▶ _Your objective_: Among the entries below, one stretch runs from the line that contains "CR4.OSXMMEXCPT is 1 and" through the line that contains "(formOf i) = .ok v →". Repeat that stretch exactly, ends included, and only that.

::::

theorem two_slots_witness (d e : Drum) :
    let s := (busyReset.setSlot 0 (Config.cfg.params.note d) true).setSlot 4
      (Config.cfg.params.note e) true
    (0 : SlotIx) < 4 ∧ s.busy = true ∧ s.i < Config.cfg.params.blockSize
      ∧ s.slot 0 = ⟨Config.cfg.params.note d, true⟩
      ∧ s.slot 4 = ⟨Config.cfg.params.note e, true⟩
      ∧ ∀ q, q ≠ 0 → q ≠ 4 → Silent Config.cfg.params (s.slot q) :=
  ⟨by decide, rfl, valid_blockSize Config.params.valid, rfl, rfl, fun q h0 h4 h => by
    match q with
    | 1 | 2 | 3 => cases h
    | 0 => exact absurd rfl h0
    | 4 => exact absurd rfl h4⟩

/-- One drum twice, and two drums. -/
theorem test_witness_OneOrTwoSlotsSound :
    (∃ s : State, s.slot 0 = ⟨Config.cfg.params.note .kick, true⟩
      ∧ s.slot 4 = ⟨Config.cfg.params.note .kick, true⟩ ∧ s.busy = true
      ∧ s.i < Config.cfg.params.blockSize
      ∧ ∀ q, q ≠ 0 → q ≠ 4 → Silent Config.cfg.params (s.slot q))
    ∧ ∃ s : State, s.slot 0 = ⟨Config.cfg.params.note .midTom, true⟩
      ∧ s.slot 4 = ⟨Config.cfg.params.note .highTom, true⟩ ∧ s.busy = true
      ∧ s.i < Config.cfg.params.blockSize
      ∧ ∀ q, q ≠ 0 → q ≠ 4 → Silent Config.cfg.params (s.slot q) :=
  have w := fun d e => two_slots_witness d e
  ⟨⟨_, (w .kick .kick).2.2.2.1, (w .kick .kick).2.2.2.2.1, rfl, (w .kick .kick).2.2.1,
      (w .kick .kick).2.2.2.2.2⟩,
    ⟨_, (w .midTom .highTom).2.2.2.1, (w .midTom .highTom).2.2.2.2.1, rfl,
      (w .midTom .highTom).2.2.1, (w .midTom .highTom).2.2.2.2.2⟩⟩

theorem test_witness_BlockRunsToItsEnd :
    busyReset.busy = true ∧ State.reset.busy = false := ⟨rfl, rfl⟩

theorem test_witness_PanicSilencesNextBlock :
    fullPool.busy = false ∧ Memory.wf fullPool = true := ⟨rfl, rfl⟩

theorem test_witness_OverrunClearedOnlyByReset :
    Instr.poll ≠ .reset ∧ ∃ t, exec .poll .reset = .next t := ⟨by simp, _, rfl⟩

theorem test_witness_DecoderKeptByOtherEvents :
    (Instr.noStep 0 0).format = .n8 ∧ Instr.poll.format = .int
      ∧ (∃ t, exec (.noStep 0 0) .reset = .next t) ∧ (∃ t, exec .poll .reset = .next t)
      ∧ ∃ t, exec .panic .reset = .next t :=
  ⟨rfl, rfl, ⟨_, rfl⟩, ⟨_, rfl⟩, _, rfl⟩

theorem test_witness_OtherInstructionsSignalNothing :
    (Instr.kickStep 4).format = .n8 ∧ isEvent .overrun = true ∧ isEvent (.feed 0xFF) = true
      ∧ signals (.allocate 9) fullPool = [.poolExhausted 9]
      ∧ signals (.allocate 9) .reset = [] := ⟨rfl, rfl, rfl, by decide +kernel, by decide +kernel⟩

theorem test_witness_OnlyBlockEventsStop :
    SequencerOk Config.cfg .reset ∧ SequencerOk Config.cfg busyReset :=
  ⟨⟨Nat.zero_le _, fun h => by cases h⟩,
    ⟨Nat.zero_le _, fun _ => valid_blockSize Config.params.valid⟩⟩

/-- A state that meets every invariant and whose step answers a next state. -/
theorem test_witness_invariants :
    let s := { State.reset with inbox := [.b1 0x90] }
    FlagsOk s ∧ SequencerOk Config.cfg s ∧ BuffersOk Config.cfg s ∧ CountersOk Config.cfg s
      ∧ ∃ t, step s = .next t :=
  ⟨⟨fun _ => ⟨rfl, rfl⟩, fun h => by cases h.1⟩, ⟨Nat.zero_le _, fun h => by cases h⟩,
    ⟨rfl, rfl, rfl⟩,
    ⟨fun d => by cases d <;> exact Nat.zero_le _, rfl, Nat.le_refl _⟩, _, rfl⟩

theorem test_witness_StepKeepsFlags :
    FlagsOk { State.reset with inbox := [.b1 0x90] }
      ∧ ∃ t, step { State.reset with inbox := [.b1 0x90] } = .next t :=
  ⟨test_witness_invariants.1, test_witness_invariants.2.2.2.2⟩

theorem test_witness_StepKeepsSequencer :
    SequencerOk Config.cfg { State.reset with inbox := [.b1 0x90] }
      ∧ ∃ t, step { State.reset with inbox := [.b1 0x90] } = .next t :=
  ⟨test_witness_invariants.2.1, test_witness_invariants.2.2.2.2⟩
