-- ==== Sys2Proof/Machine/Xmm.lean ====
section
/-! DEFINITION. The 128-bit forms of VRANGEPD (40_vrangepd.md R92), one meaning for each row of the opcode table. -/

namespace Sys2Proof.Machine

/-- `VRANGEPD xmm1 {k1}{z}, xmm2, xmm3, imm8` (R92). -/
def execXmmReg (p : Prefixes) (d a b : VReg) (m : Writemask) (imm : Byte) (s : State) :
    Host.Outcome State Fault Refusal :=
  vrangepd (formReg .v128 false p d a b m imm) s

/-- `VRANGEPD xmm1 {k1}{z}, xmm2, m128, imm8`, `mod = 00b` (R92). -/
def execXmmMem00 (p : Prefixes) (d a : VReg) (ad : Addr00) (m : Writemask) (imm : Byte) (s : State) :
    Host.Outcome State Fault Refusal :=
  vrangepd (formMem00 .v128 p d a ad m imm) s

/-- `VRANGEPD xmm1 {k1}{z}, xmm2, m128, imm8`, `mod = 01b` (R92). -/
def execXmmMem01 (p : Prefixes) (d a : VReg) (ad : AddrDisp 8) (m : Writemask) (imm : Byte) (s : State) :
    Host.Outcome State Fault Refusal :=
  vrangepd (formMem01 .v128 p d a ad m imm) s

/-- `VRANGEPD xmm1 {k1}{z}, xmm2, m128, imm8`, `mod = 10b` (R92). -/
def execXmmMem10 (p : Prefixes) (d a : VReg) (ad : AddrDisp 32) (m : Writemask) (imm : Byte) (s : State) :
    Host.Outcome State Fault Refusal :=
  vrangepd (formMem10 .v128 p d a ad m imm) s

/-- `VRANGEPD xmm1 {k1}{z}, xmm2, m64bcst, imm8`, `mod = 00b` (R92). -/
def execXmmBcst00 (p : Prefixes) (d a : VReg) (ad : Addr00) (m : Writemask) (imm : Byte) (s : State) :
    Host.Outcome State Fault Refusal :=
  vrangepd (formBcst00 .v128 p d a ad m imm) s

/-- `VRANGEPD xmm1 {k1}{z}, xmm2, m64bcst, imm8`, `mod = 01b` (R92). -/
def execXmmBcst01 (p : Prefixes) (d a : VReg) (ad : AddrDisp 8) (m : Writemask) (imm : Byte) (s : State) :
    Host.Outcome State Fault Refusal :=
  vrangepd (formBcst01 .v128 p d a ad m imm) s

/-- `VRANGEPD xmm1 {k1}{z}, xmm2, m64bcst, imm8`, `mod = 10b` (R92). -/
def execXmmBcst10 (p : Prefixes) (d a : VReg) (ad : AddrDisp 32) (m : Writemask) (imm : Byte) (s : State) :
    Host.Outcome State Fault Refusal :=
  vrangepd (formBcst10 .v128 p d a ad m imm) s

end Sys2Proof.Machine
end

::::

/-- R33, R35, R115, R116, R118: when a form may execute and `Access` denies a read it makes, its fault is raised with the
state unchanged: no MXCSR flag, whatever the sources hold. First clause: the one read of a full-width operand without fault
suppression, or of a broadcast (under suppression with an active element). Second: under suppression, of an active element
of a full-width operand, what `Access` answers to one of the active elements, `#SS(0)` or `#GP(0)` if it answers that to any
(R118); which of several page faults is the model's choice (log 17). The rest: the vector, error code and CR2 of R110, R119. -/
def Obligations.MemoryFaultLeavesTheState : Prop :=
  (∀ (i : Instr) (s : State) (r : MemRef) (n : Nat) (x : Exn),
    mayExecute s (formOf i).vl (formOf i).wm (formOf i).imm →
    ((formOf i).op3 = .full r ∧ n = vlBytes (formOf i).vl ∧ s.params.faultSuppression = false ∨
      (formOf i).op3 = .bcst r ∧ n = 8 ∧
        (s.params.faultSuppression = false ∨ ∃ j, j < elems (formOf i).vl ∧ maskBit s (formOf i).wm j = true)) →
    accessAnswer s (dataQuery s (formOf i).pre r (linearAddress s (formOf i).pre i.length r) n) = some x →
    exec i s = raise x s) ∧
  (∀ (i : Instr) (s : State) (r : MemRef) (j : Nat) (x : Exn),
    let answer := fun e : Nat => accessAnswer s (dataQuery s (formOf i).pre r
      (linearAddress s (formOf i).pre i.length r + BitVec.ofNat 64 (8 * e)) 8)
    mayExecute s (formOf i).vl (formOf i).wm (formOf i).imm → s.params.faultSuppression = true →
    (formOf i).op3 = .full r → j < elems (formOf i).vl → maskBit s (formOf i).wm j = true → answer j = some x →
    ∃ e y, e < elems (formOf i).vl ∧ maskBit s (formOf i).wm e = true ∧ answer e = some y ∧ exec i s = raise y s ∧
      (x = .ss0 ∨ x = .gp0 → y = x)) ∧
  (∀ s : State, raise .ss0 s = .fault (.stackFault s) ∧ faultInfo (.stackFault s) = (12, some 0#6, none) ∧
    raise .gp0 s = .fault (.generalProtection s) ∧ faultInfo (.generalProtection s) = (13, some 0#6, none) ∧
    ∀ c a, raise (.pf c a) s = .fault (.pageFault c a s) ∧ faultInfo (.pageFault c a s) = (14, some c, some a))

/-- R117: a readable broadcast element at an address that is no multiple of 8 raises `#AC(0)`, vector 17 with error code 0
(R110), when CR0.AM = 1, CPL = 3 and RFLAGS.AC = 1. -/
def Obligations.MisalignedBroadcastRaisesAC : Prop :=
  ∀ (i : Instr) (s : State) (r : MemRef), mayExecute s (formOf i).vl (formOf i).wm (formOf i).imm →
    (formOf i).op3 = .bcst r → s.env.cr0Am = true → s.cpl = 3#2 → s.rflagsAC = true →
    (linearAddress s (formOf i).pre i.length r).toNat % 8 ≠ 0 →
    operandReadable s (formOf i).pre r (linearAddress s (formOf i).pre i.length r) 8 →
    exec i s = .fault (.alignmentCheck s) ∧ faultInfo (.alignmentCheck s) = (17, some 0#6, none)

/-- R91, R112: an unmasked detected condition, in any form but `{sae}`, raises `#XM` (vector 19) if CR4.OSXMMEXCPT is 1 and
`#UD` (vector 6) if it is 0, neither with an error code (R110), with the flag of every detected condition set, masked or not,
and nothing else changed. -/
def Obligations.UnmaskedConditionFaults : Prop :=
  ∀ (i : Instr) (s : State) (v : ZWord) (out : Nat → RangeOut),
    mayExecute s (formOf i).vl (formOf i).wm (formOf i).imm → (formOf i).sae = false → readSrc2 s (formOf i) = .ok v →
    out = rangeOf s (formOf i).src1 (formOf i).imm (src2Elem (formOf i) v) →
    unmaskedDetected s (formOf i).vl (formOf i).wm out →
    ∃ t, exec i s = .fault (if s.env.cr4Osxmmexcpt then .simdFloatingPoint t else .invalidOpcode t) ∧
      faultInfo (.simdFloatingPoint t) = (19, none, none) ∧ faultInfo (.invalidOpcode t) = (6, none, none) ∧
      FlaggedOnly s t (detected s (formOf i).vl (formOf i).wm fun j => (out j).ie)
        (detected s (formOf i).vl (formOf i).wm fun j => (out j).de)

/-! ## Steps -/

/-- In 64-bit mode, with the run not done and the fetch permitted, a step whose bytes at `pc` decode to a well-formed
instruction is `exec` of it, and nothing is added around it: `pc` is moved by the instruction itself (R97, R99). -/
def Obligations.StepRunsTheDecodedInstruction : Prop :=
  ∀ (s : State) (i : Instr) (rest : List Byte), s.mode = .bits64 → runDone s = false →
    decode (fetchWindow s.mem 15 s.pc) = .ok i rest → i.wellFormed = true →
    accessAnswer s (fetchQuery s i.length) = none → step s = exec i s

::::

▶ _Reply_:
/-- R91, R112: an unmasked detected condition, in any form but `{sae}`, raises `#XM` (vector 19) if CR4.OSXMMEXCPT is 1 and
`#UD` (vector 6) if it is 0, neither with an error code (R110), with the flag of every detected condition set, masked or not,
and nothing else changed. -/
def Obligations.UnmaskedConditionFaults : Prop :=
  ∀ (i : Instr) (s : State) (v : ZWord) (out : Nat → RangeOut),
    mayExecute s (formOf i).vl (formOf i).wm (formOf i).imm → (formOf i).sae = false → readSrc2 s (formOf i) = .ok v →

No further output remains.